Basics
Households & roles
Members, roles, and the kid-without-a-login model.
A household is the unit of tenancy in hdb.io. Almost every piece of data in the system belongs to exactly one household; every API request is scoped to one household at a time. This page explains the membership model and the roles inside it.
A user can belong to multiple households
The same user account can be a member of any number of households. Each membership is its own record, with its own role. A common shape:
- Their own household, where they are the owner.
- Their parents' household, where they are an adult.
- A rental property they manage, where they are an owner.
- A friend's place they help with, where they are a guest.
Switching between households is one click in the household switcher. The data, navigation, and permission set all change with the switch; there is no leakage between households at the database layer or the UI.
Roles are per membership, not per user
The role attaches to the membership, not to the user. The same person can
be owner of household A and child of household B. The four roles:
The owner-vs-adult split is intentionally narrow. Most adult members can do almost everything an owner can. The two restrictions are protective: no accidental deletion of the household, no billing surprises.
Kids without logins are first-class
Not every member of a household needs a login. Person records (members without an attached user account) are first-class throughout the app:
- They appear in chore assignments.
- They have pocket-money balances.
- They show up on the kids dashboard.
- They are referenced in calendar events and lending records.
You can promote a person to a real login at any time by attaching a user account: invite them by email, they sign in, and the existing person record becomes their member identity. No data migration, no orphaned references.
The shared-device kids dashboard
The canonical kids interface is not "give every kid a login." It's a device token: a long-lived credential bound to a single physical device (typically a wall-mounted iPad or kitchen tablet) and a curated set of person records.
The token grants a read/limited-write kids UI: today's chores, the bin cycle, the menu, recent pocket-money credits. It does not grant access to the rest of the app. Tokens are issued from household settings and revoked the same way (useful when the iPad gets replaced or repurposed).
Per-device, per-household, per-set-of-people. No login screen, no password to forget, no security concerns about a kid bookmarking the parent's billing page.
Permission resolution
The middleware that gates every API call resolves permissions from the
(user, household) tuple, not from the user alone. The flow:
- Authenticated session → user id.
- Active household (from session or
x-household-idheader) → household id. - Look up the membership row.
- Check the role's permission set against the requested action.

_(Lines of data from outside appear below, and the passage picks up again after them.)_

/-! ## Pages reported by system software (R329) -/

/-- The points of a run that wait for a page are re-queued under their key (R298); after a pre-emption decision the restore
offers them (R292). -/
def requeuePoints (s : State) (k h : Nat) (run : Bool) (page : Nat) : State :=
  match getCtx s k, getLaunch s k h with
  | some c, some l =>
    if ctxFrozen c then s
    else
      let due := (l.runOf run).points.filter (fun p => p.st == .pending && p.page == page)
      due.foldl (fun st p => offerAgain st k h run p.idx p.t .translate) s
  | _, _ => s

/-- A core takes the block that it holds, which can be read now (R253, R294). -/
def startTaken (s : State) (k : Nat) (b : HeldBlock) : State :=
  match getCtx s k with
  | none => s
  | some c =>
    let n := physCore c.part b.logical
    match (getCore s n).task, waitingTget (getCore s n) with
    | some t, some o =>
      let holds := match o.kind with
        | .tget _ _ held => held == some b.addr && t.launch == b.launch && t.run == b.run
        | _ => false
      if c.part.isEmpty || !holds then s else tgetPass s n o (ctxTakes c && (getCore s n).outcome == .nothing)
    | some t, none =>
      let holds := t.phase == .held && t.kind == .block && t.item == b.addr && t.launch == b.launch && t.run == b.run
      if c.part.isEmpty || !holds || !ctxTakes c then s else startTask s n
    | none, _ => s

/-- Work on a block that waited goes on (R294 to R297). -/
def retryBlock (s : State) (k : Nat) (b : HeldBlock) : State :=
  let w := hwWho k b.launch b.run
  if ((getLaunch s k b.launch).map (fun l => l.ended)).getD true ∧ !b.kind.isWrite then s
  else
    match b.kind with
    | .write off size v => setBlockField s w b.addr off size v
    | .kill code => killBlock s w code b.addr
    | .join initial => joinBlock s k b.launch b.run b.addr b.logical initial
    | .spawn key => spawnBlock s k b.launch b.run b.addr key b.logical
    | .release => releaseSuccessor s k b.launch b.run b.logical b.addr
    | .counted before => countedDown s k b.launch b.run b.logical b.addr before
    | .successors next =>
      let n := blockField s w b.addr 0x1C 4
      releaseFrom k b.launch b.run b.logical b.addr (n - next) next s
    | .rerun cause => readyAgain s k b.launch b.run b.addr b.logical cause
    | .queue initial next => enterBlock s k b.launch b.run b.addr b.logical initial next
    | .take => startTaken s k b

/-- A spawn. -/
def HeldKind.isSpawn : HeldKind → Bool
  | .spawn _ => true
  | _ => false

/-- An operation on a block has been performed at its home in another package (R202, R294). -/
def answeredBlock (s : State) (k : Nat) (b : HeldBlock) : State :=
  match b.kind with
  | .spawn key => if ((getLaunch s k b.launch).map (fun l => l.ended)).getD true then s else spawnedFar s k b.launch b.run b.addr key b.logical
  | _ => retryBlock s k b

/-- The translations that a walk found missing are forgotten. -/
def forgetPage (s : State) (k page : Nat) : State :=
  modCtx (keepTlbs s (fun c e => !(c == k && e.bad.isSome && e.page == page))) k
    (fun c => { c with faults := c.faults.filter (fun p => decide (p ≠ page)) })

/-- The runs of a context's launches in which every core has ended are looked at again (R297, R298). -/
def checkEveryRun (s : State) (k : Nat) : State :=
  match getCtx s k with
  | none => s
  | some c => c.launches.foldl (fun st l =>
      let s1 := checkHalted st k l.handle false
      if l.desc.flag 1 then checkHalted s1 k l.handle true else s1) s

/-- The home of a block in another package has answered (R294): the line read is kept for the run, with what the hardware itself has
written in a rehearsal, or the count has fallen there; what waited for the answer goes on, and reads the line in that moment only. -/
def farAnswer (s : State) (r : Request) (bytes : List Byte) (deps : List Nat) : State :=
  let w := hwWho r.ctx r.launch (r.off == 1)
  match getLaunch s r.ctx r.launch, getCtx s r.ctx with
  | some l, some c =>
    let before := ofBytes (bytes.take 4)
    let mine := fun (b : HeldBlock) => b.wait == .answer r.tag
    let spawns := c.heldBlocks.any (fun b => mine b && b.kind.isSpawn)
    let s1 :=
      if r.kind = 0x02 ∨ spawns then
        let seen := (upTo 64).map (fun i => ((viewFind s w (farPlace (r.va + i))).map (fun b => b.2.byte)).getD (bytes.getD i 0))
        putLine s w { launch := r.launch, run := w.run, addr := r.va, bytes := seen, deps := deps, fresh := true }
      else
        let s0 := writeLine s w r.va (bytesOf 4 (before + 2 ^ 32 - 1))
        modCtx s0 r.ctx (fun x => { x with farLines := x.farLines.map (fun q =>
          if q.launch = w.launch ∧ q.run = w.run ∧ q.addr = r.va / 64 * 64 then { q with fresh := true } else q) })
    let due := (c.heldBlocks.filter mine).map (fun b =>
      match b.kind with
      | .counted _ => { b with kind := .counted before }
      | _ => b)
    let s2 := modCtx s1 r.ctx (fun x => { x with heldBlocks := x.heldBlocks.filter (fun b => !mine b) })
    let s3 := modCtx (due.foldl (fun st b => if r.kind = 0x06 then answeredBlock st r.ctx b else retryBlock st r.ctx b) s2) r.ctx (fun x =>
      { x with farLines := x.farLines.map (fun q => { q with fresh := false }) })
    if l.ended then s else checkEveryRun s3 r.ctx
  | _, _ => s

/-- PAGE_PRESENT (R329): what waited for the page goes on. -/
def execPagePresent (ctx page : Nat) (s : State) : Out :=
  .next (
    match getCtx s ctx with
    | none => s
    | some c =>
      let s1 := forgetPage s ctx page
      let s3 := modCtx s1 ctx (fun x =>
        { x with heldBlocks := x.heldBlocks.filter (fun b => decide (b.wait ≠ .page page))
                 residents := x.residents.filter (fun w => decide (w.page ≠ page)) })
      let s4 := c.launches.foldl (fun st l =>
        requeuePoints (requeuePoints st ctx l.handle false page) ctx l.handle true page) s3
      settle (checkEveryRun ((c.heldBlocks.filter (fun b => b.wait == .page page)).foldl (fun st b => retryBlock st ctx b) s4) ctx))

/-- The launches of a context that wait for a page, with tasks, blocks or resident programs (R295, R329). -/
def launchesAtPage (s : State) (k page : Nat) (c : Ctx) : List Nat :=
  let pts := c.launches.filter (fun l => (l.a.points ++ l.b.points).any (fun p => p.st == .pending && p.page == page))
  let blocks := c.heldBlocks.filter (fun b => b.wait == .page page)
  let residents := c.residents.filter (fun w => w.page == page)
  let ready := (c.board ++ c.deques.flatMap (fun d => d.2)).filter (fun e =>
    match e.work with
    | .point _ => false
    | .block a => a / 65536 == page && blockHome s k a == .absent)
  (pts.map (fun l => l.handle) ++ ready.map (fun e => e.launch) ++ blocks.map (fun b => b.launch) ++ residents.map (fun w => w.launch)).foldl (fun acc h => insertNat h acc) []

/-- ADDRESS_INVALID (R329): the launches that wait for the page abort with TRANSLATE. -/
def execAddressInvalid (ctx page : Nat) (s : State) : Out :=
  .next (
    match getCtx s ctx with
    | none => s
    | some c =>
      modCtx ((launchesAtPage s ctx page c).foldl (fun st h => abortLaunch st ctx h .translate) (forgetPage s ctx page)) ctx
        (fun x => { x with heldBlocks := x.heldBlocks.filter (fun b => decide (b.wait ≠ .page page)) }))

/-! ## Changes of mapping (R330, R349) -/

/-- Two ranges of addresses share a byte. -/
def meets (a b : Nat × Nat) : Bool := decide (a.1 < b.1 + b.2) && decide (b.1 < a.1 + a.2)

/-- The memory set aside for flies: the frames and save areas of contexts that arrive, and the old frames for which packets are still
forwarded (R356, R358; log entry 21). -/
def reservedRanges (s : State) : List (Nat × Nat) :=
  s.link.copies.flatMap (fun y => (y.area, areaBytes y.ctx) :: y.frames.map (fun e => (e.1, 2 ^ e.2))) ++
    (s.link.flies.filter (fun f => f.phase == .forward)).flatMap (fun f => f.frames.map (fun e => (65536 * e.1, 65536)))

If the membership doesn't exist, the call is rejected before the database sees it. There is no "guess the household" path.
Things to remember
- A user does not have a single role. They have a role per household.
- A household always has at least one owner.
- Removing the last owner is forbidden; you must promote another member first.
- Person records can be created, edited, or deleted without a user account.
- Device tokens are per device, not per kid. One iPad with one token serves all the kids in that household.